Memory segments support slicing — that is, given a segment, it is possible to create a new segment whose spatial bounds are stricter than that of the original segment:
MemorySegment segment = MemorySement.allocateNative(10);
MemorySegment slice = segment.asSlice(4, 4);
The above code creates a slice that starts at offset 4 and has a length of 4 bytes. Slices have the same temporal bounds as the parent segment - this means that when the parent segment is closed, all the slices derived from it are also closed. The opposite is also true, closing a slice closes the parent segment (and all the other slices derived from it).
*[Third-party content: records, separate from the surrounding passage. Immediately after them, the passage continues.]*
-- ==== Sys2Proof/Machine/Turns.lean ====
section
/-! DEFINITION. How each part of the device moves: issue within a group and across groups (R241 to R243, R260), control cores
and waves (R297, R310), clocks, what is read ahead (R38, R292), and what policies that programs cannot see let go (R3, R245,
R281, R289). -/

namespace Sys2Proof.Machine

open Sys2Proof

/-- What a step answers. -/
abbrev Outcome := Host.Outcome State Fault Refusal

/-- AN ISSUE: the instruction acts on the state whose cur names the issue, and cur names none afterwards. -/
def State.issue (s : State) (u : Issue) (i : Instr) : Outcome :=
  match exec i { s with cur := some u } with
  | .next t => .next { t with cur := none }
  | .fault f => .fault f
  | .refused r => .refused r

/-! ### Lanes (R241 to R243) -/

/-- The oldest of the groups, ties to the lower number (R243). -/
def oldestGroup : List (Nat × Group) → Option (Nat × Group)
  | [] => none
  | p :: ps =>
    match oldestGroup ps with
    | none => some p
    | some q => some (if p.2.lastIssue ≤ q.2.lastIssue then p else q)

/-- The group that a port issues next. -/
def State.portGroup (s : State) (cid team port : Nat) : Option (GroupRef × Group) :=
  match s.team cid team with
  | none => none
  | some t =>
    let gs := (t.groups.zipIdx.map fun p => (p.2, p.1)).filter fun p =>
      decide (p.1 % 4 = port) && s.groupReady ⟨cid, team, p.1⟩ p.2
    (oldestGroup gs).map fun p => (⟨cid, team, p.1⟩, p.2)

/-- The groups of a port whose next run needs an instruction word that a peer owes: their core asks for it (R36, R299). -/
def State.askWords (s : State) (cid team port : Nat) : State :=
  match s.team cid team with
  | none => s
  | some t =>
    ((List.range t.groups.length).filter fun n => decide (n % 4 = port)).foldl (fun (s : State) n =>
      match (s.group ⟨cid, team, n⟩).bind fun x : Group => x.selection.map fun p => (x, p.1) with
      | none => s
      | some (x, pc) =>
        match (s.engineDecode (s.fetchCore cid team) x.trap pc).2 with
        | .owed target va => s.askWord (.cluster cid) (.core (s.coreOf cid team)) target va
        | _ => s) s

/-- A trap that belongs to the run as a whole is pending: every lane of it has faulted, and the group takes the trap in
TRAP_ENTRY (R33, R35, R36). -/
def State.pendTrap (s : State) (g : GroupRef) (run : List Nat) (pc : BitVec 56) (cause addr aux : Nat) : State :=
  let (id, s) := s.fresh
  s.openParts g ⟨.lane g, run, pc⟩ id false
    (run.map fun k => ⟨k, .failed cause (BitVec.ofNat 64 addr) (BitVec.ofNat 64 aux)⟩) pc

/-- A run issues: it is selected and counted, its instruction is fetched and decoded, and acts (R33, R197, R241, R242). -/
def State.issueRun (s : State) (g : GroupRef) (run : List Nat) (pc : BitVec 56) (t : TrapRegs) : Outcome :=
  let s := s.modGroup g fun x => x.select run s.tick
  let s := s.countCore (s.coreOf g.cid g.team) 0 1
  match s.engineDecode (s.fetchCore g.cid g.team) t pc with
  | (s, .trap cause addr aux) => .next (s.pendTrap g run pc cause addr aux)
  | (s, .owed _ _) => .next s
  | (s, .instr i) => s.issue ⟨.lane g, run, pc⟩ i

/-- A port's turn: the words that its groups lack are asked for, and its oldest ready group issues (R243). -/
def State.portTurn (s : State) (cid team port : Nat) : Outcome :=
  if !s.running cid then .next s
  else
    let s := s.askWords cid team port
    match s.portGroup cid team port with
    | none => .next s
    | some (g, x) =>
      match x.selection with
      | none => .next s
      | some (pc, run) => s.issueRun g run pc x.trap

/-! ### Control cores (R240, R297) -/

/-- Whether an instruction of a control core reads or writes at the homes, which it does between no two requests of one batch
(R131). -/
def actsAtHome : Instr → Bool
  | .ldgu .. | .flipv .. | .evsend .. => true
  | _ => false

/-- A control core's turn; a word that a peer owes is asked for (R36, R299). -/
def State.controlTurn (s : State) (q : QuadRef) : Outcome :=
  match (s.quad q).map (·.control) with
  | none => .next s
  | some c =>
    if !s.running q.cid || c.wait != .run then .next s
    else
      match s.engineDecode (s.fetchQuad q) c.trap c.pc with
      | (s, .trap cause addr aux) =>
        .next (s.modControl q fun c => { c with wait := .trapping cause (BitVec.ofNat 64 addr) (BitVec.ofNat 64 aux) false })
      | (s, .owed target va) => .next (s.askWord (.cluster q.cid) (.quad (s.quadOf q)) target va)
      | (s, .instr i) => if actsAtHome i && !s.unsplit then .next s else s.issue ⟨.control q, [0], c.pc⟩ i

/-! ### Waves (R310) -/

/-- The lanes of a wave that go on. -/
def Wave.ready (w : Wave) : List (Nat × WaveLane) :=
  (w.lanes.zipIdx.map fun p => (p.2, p.1)).filter fun p => !p.2.ended && !p.2.removed

/-- The run that a wave issues next (R242, R310). -/
def Wave.selection (w : Wave) : Option (BitVec 56 × List Nat) :=
  match selectPc (w.ready.map fun p => (p.2.pc, p.2.pass, p.2.yielded)) with
  | none => none
  | some pc => some (pc, (w.ready.filter fun p => p.2.pc == pc).map (·.1))

/-- A wave after a selection; the issue counts towards its budget. -/
def Wave.select (w : Wave) (run : List Nat) : Wave :=
  let ready := w.ready.map (·.1)
  { w with issues := w.issues + 1,
           lanes := w.lanes.zipIdx.map fun p =>
             { p.1 with yielded := false,
                        pass := if ready.contains p.2 && !run.contains p.2 then p.1.pass + 1 else 0 } }

/-- The words at a PC of a wave's code. -/
def Wave.wordsAt (w : Wave) (pc : BitVec 56) : List Word := wordsOfBytes (w.code.drop (pc - w.entry).toNat)

/-- A wave's turn: an undefined encoding stops it, and so does the end of its budget (R34, R35, R310, R320). A freeze stops the
cores and no wave, so that what has left its core performs (R257, R357). -/
def State.waveTurn (s : State) (slice : Nat) : Outcome :=
  match (s.sliceAt slice).wave with
  | none => .next s
  | some w =>
    if w.stop.isSome || decide (waveBudget ≤ w.issues) then .next s
    else
      match w.selection with
      | none => .next s
      | some (pc, run) =>
        let s := s.modWave slice fun w => w.select run
        match decodeWords (w.wordsAt pc) with
        | .error _ => .next (s.modWave slice fun w => { w with stop := some .undefined })
        | .ok i => s.issue ⟨.method slice, run, pc⟩ i

/-! ### Clocks (R3, R98, R197, R250, R256, R299, R345) -/

/-- The requests of a core's lanes whose turn to leave for their peer has come (R132, R353). -/
def State.sendPeers (s : State) (core : Nat) : State :=
  (s.reqs.map (·.id)).foldl (fun (s : State) id =>
    match s.req id with
    | none => s
    | some r =>
      match r.owner with
      | .lane l =>
        if r.peer.isSome && r.stage == .ready && !r.kind.apart && s.coreOf l.cid l.team == core && s.mayPerform r
            && s.relDrained r then s.leave r
        else s
      | _ => s) s

/-- n cycles more for the requests that wait for a peer and whose asker a block's cycles count (R3, R299). -/
def State.countWaits (s : State) (u : ClockUnit) (n : Nat) : State :=
  let f (r : Req) : Req := if r.stage == .atPeer && s.clockOf r == u then { r with waited := r.waited + n } else r
  { s with reqs := s.reqs.map f }

/-- A queue whose running command waits n cycles more for a peer that does not answer. -/
def CopyQueue.count (n : Nat) (x : CopyQueue) : CopyQueue :=
  let f (e : QueueEntry) : QueueEntry :=
    match e with
    | .command id l d e (some r) => .command id l d e (some (if r.owed.isSome then { r with waited := r.waited + n } else r))
    | e => e
  { x with entries := x.entries.map f }

/-- A task that waits n cycles more for a peer that does not answer. -/
def Task.count (n : Nat) (t : Task) : Task := if t.owed.isSome then { t with waited := t.waited + n } else t

/-- A team whose pauses have counted n cycles down, and whose copies have waited n cycles more. -/
def Team.count (t : Team) (n : Nat) : Team :=
  { t with queues := t.queues.map (CopyQueue.count n), groups := t.groups.map fun g => { g with lanes := g.lanes.map fun x =>
      match x.wait with
      | .paused left => { x with wait := .paused (left - n) }
      | _ => x } }

/-- n cycles of a core: its counter, its throttled clocks, its pauses and the waits for peers. -/
def State.clockCore (s : State) (core n : Nat) : State :=
  let s := s.setCore core { s.core core with cycle := (s.core core).cycle + BitVec.ofNat 64 n }
  let s := if s.throttled then s.countCore core 6 n else s
  let s := s.countWaits (.core core) n
  let s := s.clusters.foldl (fun (s : State) (p : Nat × Cluster) =>
    if p.2.place.isSome then
      (List.range p.2.teams.length).foldl (fun (s : State) k =>
        if s.coreOf p.1 k = core then s.modTeam p.1 k fun t => t.count n else s) s
    else s) s
  s.sendPeers core

/-- n cycles of a quad: its counter and the waits for peers. -/
def State.clockQuad (s : State) (quad n : Nat) : State :=
  let s := s.setQuadHw quad { s.quadHw quad with cycle := (s.quadHw quad).cycle + BitVec.ofNat 64 n }
  let s := s.countWaits (.quad quad) n
  s.clusters.foldl (fun (s : State) (p : Nat × Cluster) =>
    if p.2.place.isSome then
      (List.range p.2.quads.length).foldl (fun (s : State) k =>
        if s.quadOf ⟨p.1, k⟩ = quad then s.modQuad ⟨p.1, k⟩ fun x => { x with tasks := x.tasks.map (Task.count n) } else s) s
    else s) s

/-- n cycles of a slice: its counter, the waits for peers, and the timers of its gates (R345). -/
def State.clockSlice (s : State) (slice n : Nat) : State :=
  let x := s.sliceAt slice
  let s := (s.setSlice slice { x with cycle := x.cycle + BitVec.ofNat 64 n }).countWaits (.slice slice) n
  let held := (x.waiting.filterMap fun b =>
    ((b.reqs.head?.bind fun p => s.req p.1).bind fun r => s.gridIdOf r).map fun g => (g, b.line)).dedup
  held.foldl (fun (s : State) p =>
    if s.gateStuck slice p.1 p.2 then
      s.modLog slice p.1 fun l =>
        { l with gates := l.gates.set p.2 (let g := l.gates.get ⟨0, 0, 0⟩ p.2; { g with waited := g.waited + n }) }
    else s) s

/-- A WAITW node that has waited n cycles more, and a node that has waited as long for a peer that does not answer. -/
def Node.count (n : Nat) (y : Node) : Node :=
  let y := if y.stage == .running && nodeKind y.image == 5 then { y with waited := y.waited + n } else y
  { y with owed := y.owed.map fun o => (o.1, o.2.1, o.2.2 + n) }

/-- n cycles of the command processor: its counter, the waits of nodes, the quanta of resident grids. -/
def State.clockCp (s : State) (n : Nat) : State :=
  let held := s.grids.map fun (p : Nat × Grid) =>
    (p.1, if (s.residents p.1).isEmpty then p.2 else { p.2 with held := p.2.held + n })
  let waits := s.slots.map fun (x : Slot) => { x with nodes := x.nodes.map (Node.count n) }
  { s.countWaits .cp n with cpCycle := s.cpCycle + BitVec.ofNat 64 n, grids := held, slots := waits }

/-- Cycles of a block. -/
def State.clockTurn (s : State) (u : ClockUnit) (n : Nat) : State :=
  match u with
  | .core k => s.clockCore k n
  | .quad k => s.clockQuad k n
  | .slice k => s.clockSlice k n
  | .cp => s.clockCp n

/-! ### What is read ahead (R6, R38, R292) -/

/-- A read ahead that was dropped: PREFDROP counts it (R141, R197). -/
def State.dropAhead (s : State) : FetchUnit → State
  | .core n => s.countCore n 4 1
  | .quad n => s.countQuad n 4 1
  | .slice _ => s

/-- An instruction word of a running grid read ahead of issue: the block keeps what stands at its home now. A page that is
unmapped, not resident or a peer's drops the read, with no fault and no accessed bit (R38, R292). -/
def State.fetchAheadTurn (s : State) (u : FetchUnit) (grid va : Nat) : State :=
  let va := va % 2 ^ 56 / 4 * 4
  if (s.grid grid).isNone then s
  else
    let w := s.freshWalk va
    let s := s.walked w
    match w.out with
    | .mapped p =>
      if p.peer.isSome then s.dropAhead u
      else
        let s := s.recall (lineOf (p.pa va))
        s.keepWord u (p.target va) ⟨some (BitVec.ofNat 32 (s.homeNat (p.pa va) 4)), 0, 0, s.tick⟩
    | _ => s.dropAhead u

/-- The lines of an L2 slice: 1 MiB of 128 bytes (R6, R7). -/
def l2Lines : Nat := 8192

/-- Sectors of a line that its home slice's L2 comes to hold (R7, log 70). -/
def State.fillL2Turn (s : State) (slice line : Nat) (sectors : BitVec 4) : State :=
  let x := s.sliceAt slice
  if homeSlice (128 * line) = slice ∧ ((x.l2.find line).isSome ∨ x.l2.length < l2Lines) then
    s.setSlice slice { x with l2 := x.l2.set line (x.l2.get 0 line ||| sectors) }
  else s

/-- The command processor wakes a control core that HALT has stopped (R198). -/
def State.wakeHaltedTurn (s : State) (q : QuadRef) : State :=
  if s.cpRuns && s.running q.cid && ((s.quad q).map fun x : Quad => x.control.wait == .halted).getD false then s.wakeControl q
  else s

/-! ### Policies that programs cannot see (R38, R245, R262, R281, R289) -/

/-- A cached thing let go; an owned line's bytes return to its home. -/
def State.evictTurn (s : State) (e : Evict) : State :=
  match e with
  | .code u => s.setCode u []
  | .l2 slice line => s.setSlice slice { s.sliceAt slice with l2 := (s.sliceAt slice).l2.erase line }
  | .l1 core line => s.dropLine core line
  | .tlb core page => s.setCore core { s.core core with tlb := (s.core core).tlb.filter fun p => p.base != page }
  | .quadTlb quad page => s.setQuadHw quad { s.quadHw quad with tlb := (s.quadHw quad).tlb.filter fun p => p.base != page }
  | .walkCache quad => s.setQuadHw quad { s.quadHw quad with walk := ⟨[], []⟩ }
  | .predictor core entry =>
    s.setCore core { s.core core with predictor := (s.core core).predictor.erase entry }
  | .regLine v => s.dropRegLine v

/-- An error counted by the management log: CEC for a corrected one, UEC with a record for another (R301, R350, R356). -/
def State.errorTurn (s : State) (uncorrected : Bool) (detail : DWord) : State :=
  if uncorrected then (s.logError (detail.zeroExtend 128)).record 2 0 0 (detail.zeroExtend 128)
  else { s with bar0 := { s.bar0 with cec := s.bar0.cec + 1 } }

/-! ### A turn -/

/-- A step of the device that an event names; an encoded instruction moves only where its engine issues it. -/
def State.eventTurn (s : State) (i : Instr) : Outcome := if i.op.isSome then .next s else exec i s

/-- One part of the device moves while it has power; where nothing is due, nothing changes. -/
def State.poweredTurn (s : State) (t : Turn) : Outcome :=
  match t with
  | .port cid team port => s.portTurn cid team port
  | .control q => s.controlTurn q
  | .wave slice => s.waveTurn slice
  | .event i => s.eventTurn i
  | .clock u n => .next (s.clockTurn u n)
  | .evict e => .next (s.evictTurn e)
  | .fetchAhead u grid va => .next (s.fetchAheadTurn u grid va)
  | .fillL2 slice line sectors => .next (s.fillL2Turn slice line sectors)
  | .submit slot => .next (s.submitTurn slot)
  | .wakeHalted q => .next (s.wakeHaltedTurn q)
  | .errorCount u d => .next (s.errorTurn u d)
  | .sensors t c => .next { s with bar0 := { s.bar0 with temp := t, current := c } }

/-- One part of the device moves; without power only a cold reset does (R355). -/
def State.turn (s : State) (t : Turn) : Outcome :=
  if s.powered then s.poweredTurn t else if t = .event .coldReset then exec .coldReset s else .next s

end Sys2Proof.Machine
end

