-- ==== Sys2Proof/Certificates/Slice0/Obligations.lean ====
section
/-! DEFINITION. What is claimed of the model. Each obligation names the rules of spec/ it states; where a clause rests on
a choice of the model, its docstring names the log entry. -/

namespace Sys2Proof.Machine

open Sys2Proof

/-! ### The terms of the statements -/

/-- The finish of R69 as the rule words it, at the operation width W of R68: wrapped for SUB[1:0] = 0; else the nearest
number of the signed (1) or unsigned (2) type, with SAT where that is not x itself, save on a control core. -/
def Finished (v : BitVec 4) (d : Code) (x : Int) (s t : State) (th : Thread) : Prop :=
  let w := opWidth th (isWide v)
  if slice v 0 2 = 0 then
    t.intReg th (isWide v) false d = x % 2 ^ w ∧ t.lswOf th = s.lswOf th
  else
    let y : Int := if slice v 0 2 = 1 then max (-(2 ^ (w - 1))) (min (2 ^ (w - 1) - 1) x) else max 0 (min (2 ^ w - 1) x)
    t.intReg th (isWide v) (slice v 0 2 == 1) d = y
      ∧ t.lswOf th = s.lswOf th ||| (if y ≠ x ∧ th.isControl = false then 0x10 else 0)

/-- An instruction that writes the number x into d at the operation width, wrapped, and sets no flag. -/
def Wrapped (wide : Bool) (d : Code) (x : Int) (t : State) (th : Thread) : Prop :=
  t.intReg th wide false d = x % 2 ^ opWidth th wide

/-- A log value of a register: the code at bit k in format m (R52, R60). -/
def logAt (m : LogFmt) (k : Nat) (x : Word) : LogVal := m.decode (x.toNat / 2 ^ k % 2 ^ m.w)

/-- What a log instruction does, by the format that SUB[1:0] names (R29, R60, R105): .32 one L32 value; .16 one L16 value
with the upper half written 0; .x2 two L16 values by themselves. rule m k r says that r is the value for the operands'
codes at bit k in format m, with the flags it sets; LSW takes the OR of the flags. -/
def LogDoes (v : BitVec 4) (d : Code) (s t : State) (th : Thread) (rule : LogFmt → Nat → LogVal × Word → Prop) : Prop :=
  let y := t.reg32 th d
  if slice v 0 2 = 0 then
    ∃ r, rule l32 0 r ∧ logAt l32 0 y = r.1 ∧ t.lswOf th = s.lswOf th ||| r.2
  else if slice v 0 2 = 1 then
    ∃ r, rule l16 0 r ∧ logAt l16 0 y = r.1 ∧ y.toNat < 2 ^ 16 ∧ t.lswOf th = s.lswOf th ||| r.2
  else
    ∃ r q, rule l16 0 r ∧ rule l16 16 q ∧ logAt l16 0 y = r.1 ∧ logAt l16 16 y = q.1
      ∧ t.lswOf th = s.lswOf th ||| (r.2 ||| q.2)

/-- finish (R106): OF and Inf, or with .fin the largest finite magnitude, above the range; UF and zero below it. -/
def Finish (m : LogFmt) (fin sign : Bool) (f : Int) (r : LogVal × Word) : Prop :=
  (m.top - 1 < f → r = (if fin then .fin sign (m.top - 1) else .inf sign, 2))
    ∧ (f < m.bot + 1 → r = (.zero, 4))
    ∧ (m.bot + 1 ≤ f → f ≤ m.top - 1 → r = (.fin sign f, 0))

/-- An overflow whose magnitude is no field: OF, and Inf or with .fin the largest finite magnitude (R108, R109). -/
def Overflow (m : LogFmt) (fin sign : Bool) (r : LogVal × Word) : Prop :=
  r = (if fin then .fin sign (m.top - 1) else .inf sign, 2)

/-- q is x / 2^k rounded to nearest, ties to even. -/
def NearestEven (x : Int) (k : Nat) (q : Int) : Prop :=
  |2 * x - 2 ^ (k + 1) * q| ≤ 2 ^ k ∧ (|2 * x - 2 ^ (k + 1) * q| = 2 ^ k → q % 2 = 0)

end Sys2Proof.Machine

open Sys2Proof Sys2Proof.Machine

/-! ### Integers, logic and moves (R51, R67 to R78) -/

/-- R69, R70: IADD, ISUB, IMUL, IMAD, IABS and INEG form the exact integer of their sources and finish it as R69 says. -/
def Claims.IntegerArithmetic : Prop :=
  ∀ (h : Hd) (v : BitVec 4) (d a c : Code) (b : SrcB),
    let w := isWide v
    let sg := isSigned v
    Computes (.iadd h v d a b) w [d] [] true (fun s t th => Finished v d (s.intReg th w sg a + s.intB th w sg b) s t th)
    ∧ Computes (.isub h v d a b) w [d] [] true (fun s t th => Finished v d (s.intReg th w sg a - s.intB th w sg b) s t th)
    ∧ Computes (.imul h v d a b) w [d] [] true (fun s t th => Finished v d (s.intReg th w sg a * s.intB th w sg b) s t th)
    ∧ Computes (.imad h v d a b c) w [d] [] true
        (fun s t th => Finished v d (s.intReg th w sg a * s.intB th w sg b + s.intReg th w sg c) s t th)
    ∧ Computes (.iabs h v d a) w [d] [] true (fun s t th => Finished v d |s.intReg th w sg a| s t th)
    ∧ Computes (.ineg h v d a) w [d] [] true (fun s t th => Finished v d (-s.intReg th w sg a) s t th)

/-- R70: IMULH writes floor(a · b / 2^W), IMIN the smaller and IMAX the larger of their sources, which SUB 2 and 6 read as
unsigned; none sets a flag. -/
def Claims.IntegerHighAndOrder : Prop :=
  ∀ (h : Hd) (v : BitVec 4) (d a : Code) (b : SrcB),
    let w := isWide v
    let sg := isSigned v
    Computes (.imulh h v d a b) w [d] [] false
      (fun s t th => Wrapped w d (s.intReg th w sg a * s.intB th w sg b / 2 ^ opWidth th w) t th)
    ∧ Computes (.imin h v d a b) w [d] [] false
        (fun s t th => t.intReg th w sg d = min (s.intReg th w sg a) (s.intB th w sg b))
    ∧ Computes (.imax h v d a b) w [d] [] false
        (fun s t th => t.intReg th w sg d = max (s.intReg th w sg a) (s.intB th w sg b))

/-- R69, R70: the SUB values and the forms that these instructions do not have. -/
def Claims.IntegerForms : Prop :=
  ∀ (h : Hd) (v : BitVec 4) (d a c : Code) (b : SrcB),
    let none' (is : List Instr) : Prop := ∀ i ∈ is, i.wellFormed = false
    (v ∉ ([0, 1, 2, 4, 5, 6] : List (BitVec 4)) → none' [.iadd h v d a b, .isub h v d a b, .imul h v d a b, .imad h v d a b c])
    ∧ (v ∉ ([0, 2, 4, 6] : List (BitVec 4)) → none' [.imulh h v d a b, .imin h v d a b, .imax h v d a b])
    ∧ (v ∉ ([0, 1, 4, 5] : List (BitVec 4)) → none' [.iabs h v d a, .ineg h v d a])
    ∧ (h.len = .base ∨ h.len = .lit → none' [.imad h v d a b c])
    ∧ (h.len = .lit ∨ h.len = .extLit → none' [.iabs h v d a, .ineg h v d a])

/-- R71, R72, R73: IADDC adds with carry or, for SUB[0] = 1, subtracts with borrow, and writes the carry (c7 keeps
reading 1); LEA adds the extended and shifted b to a; ICMP writes its comparison. Other SUB and MD values, and IADDC without
an extension word, are undefined. -/
def Claims.CarryAddressCompare : Prop :=
  ∀ (h : Hd) (v md : BitVec 4) (d a : Code) (b : SrcB) (cc : CBit),
    let w := isWide v
    Computes (.iaddc h v d a b cc) w [d] [cc] false
      (fun s t th =>
        let ci : Int := if s.condBit th cc then 1 else 0
        let x := if v.getLsbD 0 then s.intReg th w false a - s.intB th w false b - ci
          else s.intReg th w false a + s.intB th w false b + ci
        Wrapped w d x t th
          ∧ t.condBit th cc = (decide (cc = 7) || if v.getLsbD 0 then decide (x < 0) else decide (2 ^ opWidth th w ≤ x)))
    ∧ Computes (.lea h v d a b) true [d] [] false
        (fun s t th =>
          let x : Int := if v.getLsbD 3 then (s.b32 th b).toNat else (s.b32 th b).toInt
          ((t.reg64 th d).toNat : Int) = ((s.reg64 th a).toNat + x * 2 ^ (slice v 0 3).toNat) % 2 ^ 64)
    ∧ Computes (.icmp h v md cc a b) false [] [cc] false
        (fun s t th =>
          let w := md == 1
          let x (sg : Bool) := s.intReg th w sg a
          let y (sg : Bool) := s.intB th w sg b
          (v = 0 → t.condBit th cc = (decide (cc = 7) || x true == y true))
          ∧ (v = 1 → t.condBit th cc = (decide (cc = 7) || x true != y true))
          ∧ (v = 2 → t.condBit th cc = (decide (cc = 7) || decide (x true < y true)))
          ∧ (v = 3 → t.condBit th cc = (decide (cc = 7) || decide (x true ≤ y true)))
          ∧ (v = 4 → t.condBit th cc = (decide (cc = 7) || decide (x true > y true)))
          ∧ (v = 5 → t.condBit th cc = (decide (cc = 7) || decide (x true ≥ y true)))
          ∧ (v = 6 → t.condBit th cc = (decide (cc = 7) || decide (x false < y false)))
          ∧ (v = 7 → t.condBit th cc = (decide (cc = 7) || decide (x false ≤ y false)))
          ∧ (v = 8 → t.condBit th cc = (decide (cc = 7) || decide (x false > y false)))
          ∧ (v = 9 → t.condBit th cc = (decide (cc = 7) || decide (x false ≥ y false))))
    ∧ (v ∉ ([0, 1, 4, 5] : List (BitVec 4)) ∨ h.len = .base ∨ h.len = .lit → (Instr.iaddc h v d a b cc).wellFormed = false)
    ∧ (10 ≤ v.toNat ∨ 2 ≤ md.toNat → (Instr.icmp h v md cc a b).wellFormed = false)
If a library wants to share a slice, but prevent a client from closing it (could be useful e.g. when implementing a slab allocator), the library could prevent a client from closing the slice by creating a non-closeable view:
MemorySegment sharedSlice = slice.withAccessModes(ALL_ACCESS & ~CLOSE);
Any attempt to call close
on sharedSlice
will be met with an exception. Memory segments support various access modes (including those for read/write access) which can be used to constrain the set of operations available to clients.
Dereferencing memory associated with segments is made possible by using memory access var handles. A memory access var handle is a special kind of var handle which takes a memory segment access coordinate, together with a byte offset — the offset, relative to the segment's base address at which the dereference operation should occur. A memory access var handle can be obtained as follows:
VarHandle intHandle = MemoryHandles.varHandle(int.class, ByteOrder.nativeOrder())
To create a dereference handle we have to specify a carrier type — the type we want to use e.g. to extract values from memory, as well as to whether any byte swapping should be applied when contents are read from or stored to memory. Additionally, the user can supply an extra alignment parameter (not shown here) — this can be useful to impose additional constraints on how memory dereferences should occur; for instance, a client might want to prevent access to misaligned 32 bit values.
For instance, to read 10 int values from a segment, we can write the following code:
MemorySegment segment = ...
int[] values = new int[10];
for (int i = 0 ; i < values.length ; i++) {
values[i] = (int)intHandle.get(segment, (long)i * 4);
}
Memory access var handles (as any other var handle) are strongly typed; and to get maximum efficiency, it is generally necessary to introduce casts to make sure that the access coordinates match the expected types — in this case we have to cast i * 4
into a long; similarly, since the signature polymorphic method VarHandle::get
notionally returns Object
a cast is necessary to force the right return type the var handle operation.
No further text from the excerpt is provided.